No white paper or policy manifesto put out during the presidential campaign has proved more controversial than an August study by the Washington-based Tax Policy Center, a respected nonprofit that issues studiously detailed tax analyses.
That study found, in short, that Mr. Romney could not keep all of the promises he had made on individual tax reform: including cutting marginal tax
rates by 20 percent, keeping protections for investment income, not
widening the deficit and not increasing the tax burden on the poor or
middle class. It concluded that Mr. Romney’s plan, on its face, would
cut taxes for rich families and raise them for everyone else.

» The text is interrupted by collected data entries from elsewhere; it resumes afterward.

/-- The lowest z at which the steady voltage reaches VSHUT, by column inversion; none where no z does (09 R309). -/
def Dev.zcut (d : Dev) (x : StrCalc) (is : Int) : Option Int :=
  let c := d.chemOf x.n
  let tt := tempSeg c.taxis x.lo.tcell
  let vs := (List.range 101).map (fun i : Nat =>
    let p := c.par (rndDiv ((i : Int) * oneZ) 100) x.lo.tcell x.lo.fr
    qadd (qadd (column c.ocv i tt) (qmul p.m x.lo.h 31)) (qmul p.rser is 19))
  let v := fun i => vs.getD i 0
  let sh := (d.setRep x.n).vshut
  if sh ≤ v 0 then some 0
  else match (List.range 100).find? (fun i => decide (v i < sh) && decide (sh ≤ v (i + 1))) with
    | none => none
    | some i => some <| rndDiv (((i : Int) * (v (i + 1) - v i) + (sh - v i)) * oneZ) (100 * (v (i + 1) - v i))

/-- What a string adds to SOCR's two sums (09 R309): one in which no z reaches VSHUT counts as empty, with nothing above the floor of
its charge between the reserve and full (log entry 174). -/
def Dev.socrPart (d : Dev) (x : StrCalc) : Int × Int :=
  match d.zcut x (min (ampOf (d.latest x.n 1).istr) 0) with
  | none => (0, x.qtot - x.res)
  | some z =>
    let f := max x.res (qmul x.lo.qeff z 30)
    (x.qd - f, x.qtot - f)

/-- SOCR (09 R309). -/
def Dev.socr (d : Dev) (l : List StrCalc) : Int :=
  let parts := l.map d.socrPart
  let num := parts.foldl (fun a p => a + p.1) 0
  let den := parts.foldl (fun a p => a + p.2) 0
  if l = [] then 0 else clampI 0 oneZ (ratioZ num den)

/-- The block current of the scan header in mA (05 R183). -/
def Dev.blkI (d : Dev) : Int := d.view0.hdr.own.getD d.topo.blkCur 0

/-- SOCM from SOCF and the block current (09 R308). -/
def Dev.stepSocm (f : Int) (d : Dev) : Dev :=
  let i := d.blkI
  let r : Int := (d.topo.irest * 100 : Nat)
  let q := d.rep
  let t := d.view0.hdr.tinst
  { d with rep :=
    if q.socmOn = false then { q with socm := f, socmOn := true }
    else if i < -r then { q with socm := min q.socm f, restT := none, tracking := false }
    else if r < i then { q with socm := f, restT := none }
    else if q.tracking then { q with socm := f }
    else { q with restT := some (q.restT.getD t) } }

/-- A string is connected (09 R328): both contacts closed, no zone of its STRZ latched, its ring in RUN or BROKEN, and no disconnect
under way (10 R361). -/
def Dev.connected (d : Dev) (n : Nat) : Bool :=
  let b := (d.latest n 1).head.getD 4 0
  b % 4 == 3 && (d.strz n &&& d.latched) == 0 && (d.ringState n == 2 || d.ringState n == 3) && !(d.str n).discon
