-- ==== Sys2Proof/Machine/Job.lean ====
section
/-! DEFINITION. The end of the Canopy scan job, the state digest and its comparison, and the twin self-test (08 R282-R286, 12 R416-R424,
13 R462-R463). -/

namespace Sys2Proof.Machine
open Sys2Proof

/-- Four little-endian bytes of a signed value. -/
def sw (x : Int) : List Nat := leBytes 4 (toU 32 x)

/-- Four little-endian bytes. -/
def uw (x : Nat) : List Nat := leBytes 4 x

/-- The bytes of a table of numbers, with its keys. -/
def mapBytes (m : FMap Nat) : List Nat := m.flatMap (fun p => uw p.1 ++ uw p.2)

/-- Section 1 (12 R417, 07 R240): the signature of channel A's counters (R242), the active count and the first-active element, and the grant-excess
element. -/
def Dev.section1 (d : Dev) : List Nat := leBytes 8 (Config.counterSig (mapBytes d.prot.cntA)) ++ uw (d.reg A.protL0act).toNat ++ uw (d.reg A.protL0first).toNat ++ uw d.prot.gxCnt ++ uw (b2n d.prot.gxActive)

/-- Section 2 (12 R417): task status without its sticky bits, miss counts, and the split state of both pairs. -/
def Dev.section2 (d : Dev) : List Nat :=
  (List.range 128).flatMap (fun e => uw (d.reg (A.sysTstat e) &&& 0xC60000FF#32).toNat ++ uw (d.reg (A.sysTmiss e)).toNat)
    ++ uw (b2n (d.kstate 0 == 1)) ++ uw (b2n (d.kstate 1 == 1))

/-- Section 3 (12 R417-R418): the publications that this digest cuts off, in order. -/
def Dev.section3 (d : Dev) : List Nat := d.twin.pubsCut.flatMap (fun o => uw o.cls ++ uw o.idx ++ uw o.val.toNat)

/-- A PCS request in force, as digest bytes. -/
def forceBytes (r : Option PcsForce) : List Nat :=
  match r with
  | none => uw 0
  | some x => uw 1 ++ uw x.preq ++ leBytes 8 (x.until_.getD 0) ++ uw x.fromScan

/-- Section 4 (12 R417): SOCM and its rest timer, every ZC and CAPDIS, release, requests in force, grants. -/
def Dev.section4 (d : Dev) : List Nat :=
  sw d.rep.socm ++ leBytes 8 (d.rep.restT.getD 0)
    ++ (List.range 48).flatMap (fun n => sw (d.str n).zc ++ uw (b2n (d.str n).capdis)) ++ uw (d.rep.relFrel.getD 0)
    ++ forceBytes d.rep.chg ++ forceBytes d.rep.dis ++ uw d.rep.blk0.icg ++ uw d.rep.blk0.idg ++ uw d.rep.blk0.pcg ++ uw d.rep.blk0.pdg

/-- Section 5 (12 R417): bleed timers, identity states, configuration-tag states. -/
def Dev.section5 (d : Dev) : List Nat :=
  d.cnpy.timers.flatMap (fun p => uw p.1 ++ p.2.flatMap uw)
    ++ (List.range 48).flatMap (fun n => mapBytes (d.port n).identity ++ mapBytes (d.port n).cfgFails
      ++ (d.port n).cfgStale.flatMap (fun p => uw p.1))

/-- Section 6 (12 R417): sequences, holds, latches, agreed load switch flags. -/
def Dev.section6 (d : Dev) : List Nat :=
  uw d.ctl.blk.code ++ uw d.ctl.blk.step ++ uw (2 * b2n d.ctl.agrPos + b2n d.ctl.agrNeg)
    ++ (List.range 48).flatMap (fun n => uw (d.strSeq n).code ++ uw (d.strSeq n).step) ++ uw d.latched
    ++ (List.range 32).flatMap (fun n => uw (d.chan n).agr)

/-- Section 7 (12 R417): SCAN, TINST, own values, their codes and QCNT of the scan header, and the map of delivered slots. -/
def Dev.section7 (d : Dev) : List Nat :=
  let h := d.view0.hdr
  uw h.scan ++ leBytes 8 h.tinst ++ h.own.flatMap sw ++ leBytes 12 (packCodes 32 h.val) ++ leBytes 8 (toU 64 h.qcnt)
    ++ d.ringsOn.flatMap (fun n => (d.hopsOf n).map (fun h => (d.latest n h).deliv % 4))

/-- The eight section hashes (12 R417). How a section's content is laid out in bytes is the model's choice. -/
def Dev.hashes (d : Dev) : List (List Nat) :=
  [d.cnpy.sig, d.section1, d.section2, d.section3, d.section4, d.section5, d.section6, d.section7].map sha256

/-- The state digest over the section hashes (12 R417). -/
def Dev.digest (d : Dev) : List Nat := sha256 d.hashes.flatten

/-- The sections whose hashes differ from the partner's (12 R419), and section 0 when this device abandoned its scan job (08 R286). -/
def Dev.sectDiffer (d : Dev) (p : Partner) : Nat :=
  maskOf ((List.range 8).filter (fun k => !(d.hashes.getD k [] == p.hashes.getD k []) || (k == 0 && d.cnpy.abandoned)))

/-- Write a digest into eight registers from `a`. -/
def Dev.putDigest (a : Nat) (bs : List Nat) (d : Dev) : Dev :=
  foldOver (List.range 8) (fun k d => d.setReg (a + 4 * k) (BitVec.ofNat 32 (wordAt bs k))) d

/-- HWD.BDIG as bytes. -/
def Dev.blockDigest (d : Dev) : List Nat := (List.range 8).flatMap (fun k => leBytes 4 (d.reg (A.hwdBdig k)).toNat)

/-- The written page is confirmed and the reports follow (08 R286, 09 R332); a job that was abandoned leaves the page as it is. -/
def Dev.finishJob (d : Dev) : Dev :=
  if d.cnpy.wrote then (d.confirm d.view0.hdr.scan).report else { d with cnpy := { d.cnpy with job := none, repeated := false } }

/-- SCAN_JOB_END (R282, R286): in agreement with a partner the page waits for the digests. -/
def execScanJobEnd (s : State) : Out :=
  let d := s.dev
  .next { s with dev := match d.cnpy.job with
    | none => d
    | some _ =>
      let e := d.runScanJob d.view0
      if d.agreed then { e with cnpy := { e.cnpy with job := none } } else e.finishJob }

/-- SCAN_JOB_OVERRUN (R286): the job is abandoned and the confirmed page stays; event 200. -/
def execScanJobOverrun (s : State) : Out :=
  let d := s.dev
  .next { s with dev := match d.cnpy.job with
    | none => d
    | some _ => ({ d with cnpy := { d.cnpy with job := none, wrote := false, abandoned := true } }).raise 200 0 }

/-- A lasting mismatch (12 R421): own page, event 291, CONSERVATIVE rules pending judgement, self-test due. -/
def Dev.lasting (d : Dev) : Dev :=
  let d := ((d.finishJob).raise 291 0).consBegin false
  { d with twin := { d.twin with selftest := true, transT := [] } }

/-- A transient mismatch (12 R420): the page is confirmed; the third within 60 s counts as lasting. -/
def Dev.transient (d : Dev) : Dev :=
  let d := (((d.finishJob).bump A.twinTrans A.twinOvf 0)).raise 290 (d.fld A.twinSect 7 0)
  let l := d.time.now :: d.twin.transT.filter (fun t => decide (d.time.now < t + 60000000000))
  let d := { d with twin := { d.twin with transT := l } }
  if 3 ≤ l.length then d.lasting else d

/-- A joiner and its partner count matching digests; eight in a row make the joiner MIRROR with its holds on from the agreed state,
and an authority that was alone PRIMARY (12 R430). -/
def Dev.joinMatch (ok : Bool) (d : Dev) : Dev :=
  let k := if ok then d.twin.matches_ + 1 else 0
  let d := { d with twin := { d.twin with matches_ := k } }
  if k < 8 then d else
  let d := { d with twin := { d.twin with matches_ := 0, resyncTry := 0, joining := false } }
  (if d.twinState = 2 then ((d.setTwin 3).takeHolds).raise 296 0 else d.setTwin 4).consEnd

/-- The block digests differ (13 R463): event 308, once until they agree again. -/
def Dev.blockDiffers (p : Partner) (d : Dev) : Dev × Bool :=
  let bad := !(p.blockDigest == d.blockDigest)
  let new := bad && !d.twin.bdigBad
  (({ d with twin := { d.twin with bdigBad := bad } }).raiseIf new 308 0, bad)

/-- What the digests of a pair in agreement lead to (12 R419-R420, R424). -/
def Dev.judgeDigest (p : Partner) (same differs : Bool) (d : Dev) : Dev :=
  if d.conservative then
    (if same then d else d.setReg A.twinSect (BitVec.ofNat 32 (d.sectDiffer p))).finishJob
  else if differs then d.lasting
  else if same then d.finishJob
  else
    let sect := d.sectDiffer p
    let d := d.setReg A.twinSect (BitVec.ofNat 32 sect)
    { d with cnpy := { d.cnpy with repeated := true, job := if sect % 2 = 1 then some d.view0.hdr.scan else none } }

/-- DIGEST_COMPARE (R419). -/
def execDigestCompare (partner : Partner) (s : State) : Out :=
  let d := s.dev
  let join := d.isTwin && (d.twinState == 2 || d.twin.joining)
  if !(d.agreed || join) then .next s else
  let own := d.digest
  let d := (((d.putDigest (A.twinDig 0) own).putDigest (A.twinPdig 0) partner.digest)).setReg A.twinDscan (BitVec.ofNat 32 d.view0.hdr.scan)
  let d := { d with rep := { d.rep with partner := partner.limits } }
  let same := (own == partner.digest) && (!d.cnpy.abandoned || join)
  if join then .next { s with dev := d.joinMatch same }
  else
    let b := d.blockDiffers partner
    .next { s with dev := b.1.judgeDigest partner same b.2 }

/-- REPEAT_JOB_END (R419-R421): the second comparison. -/
def execRepeatJobEnd (partner : Partner) (s : State) : Out :=
  let d := s.dev
  .next { s with dev :=
    if d.cnpy.repeated then
      let e := if d.cnpy.job.isSome then d.runScanJob d.view0 else d
      let e := (e.putDigest (A.twinDig 0) e.digest).putDigest (A.twinPdig 0) partner.digest
      if e.digest == partner.digest then e.transient else e.lasting
    else d }

/-- TWIN_SELFTEST_END (R421-R422): event 297; exactly one failure makes that twin yield, and the other carries on alone. -/
def execTwinSelftestEnd (own : Bool) (partner : Bool) (s : State) : Out :=
  let d := s.dev.raise 297 (b2n own)
  let due := d.twin.selftest
  let d := { d with twin := { d.twin with selftest := false } }
  .next { s with dev :=
    if !(d.agreed) then d
    else if own = partner then (if due || !own then d.consBegin true else d)
    else if own = false then d.yield_
    else
      let e := if d.rbit A.twinStat 25 then d.consEnd else d.setRbit A.twinStat 26 false
      if e.twinState = 4 then e.setTwin 0 else e }

end Sys2Proof.Machine
end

The detailed paper proved kindling for a political firestorm. Mr. Romney criticized the center as performing a “garbage-in, garbage-out” analysis and his campaign accused it of partisan bias. The Obama campaign used
the center’s numbers to argue that Mr. Romney had proposed a $5 trillion
tax cut. Economists jumped on the bandwagon too, flinging analyses back
and forth and picking apart the projections and assumptions in the
report.
At the Tax Policy Center itself, responses ranged from
irritation at the partisan nature of some attacks to incredulity over
the political hysteria. “There was this résumé-hunting,
White-House-visitor-log” searching feel to the response, said the
center’s director, Donald Marron, a former Bush administration
economist. “That was unanticipated,” he added dryly.
In many
ways the report did just what the center was created to do: inject some
solid numbers into a shifty, accusatory, raucous political debate. The
decade-old center — a joint project of the Brookings Institution and the
Urban Institute, two nonpartisan grandes dames of the Washington world —
was founded precisely to “fill that niche,” Mr. Marron said.
“A
lot of tax policy discussions are — how to describe them? — people
yelling at each other,” he said. “We believe that good information leads
to better policy discussions and ultimately better policy outcomes.”
The
center’s claim to provide reliable, nonpartisan information comes in
part from its staff makeup. It has about four dozen affiliated staff
members and scholars — most are economists, several are considered top
experts in their fields, and a number have experience in either
Republican or Democratic administrations.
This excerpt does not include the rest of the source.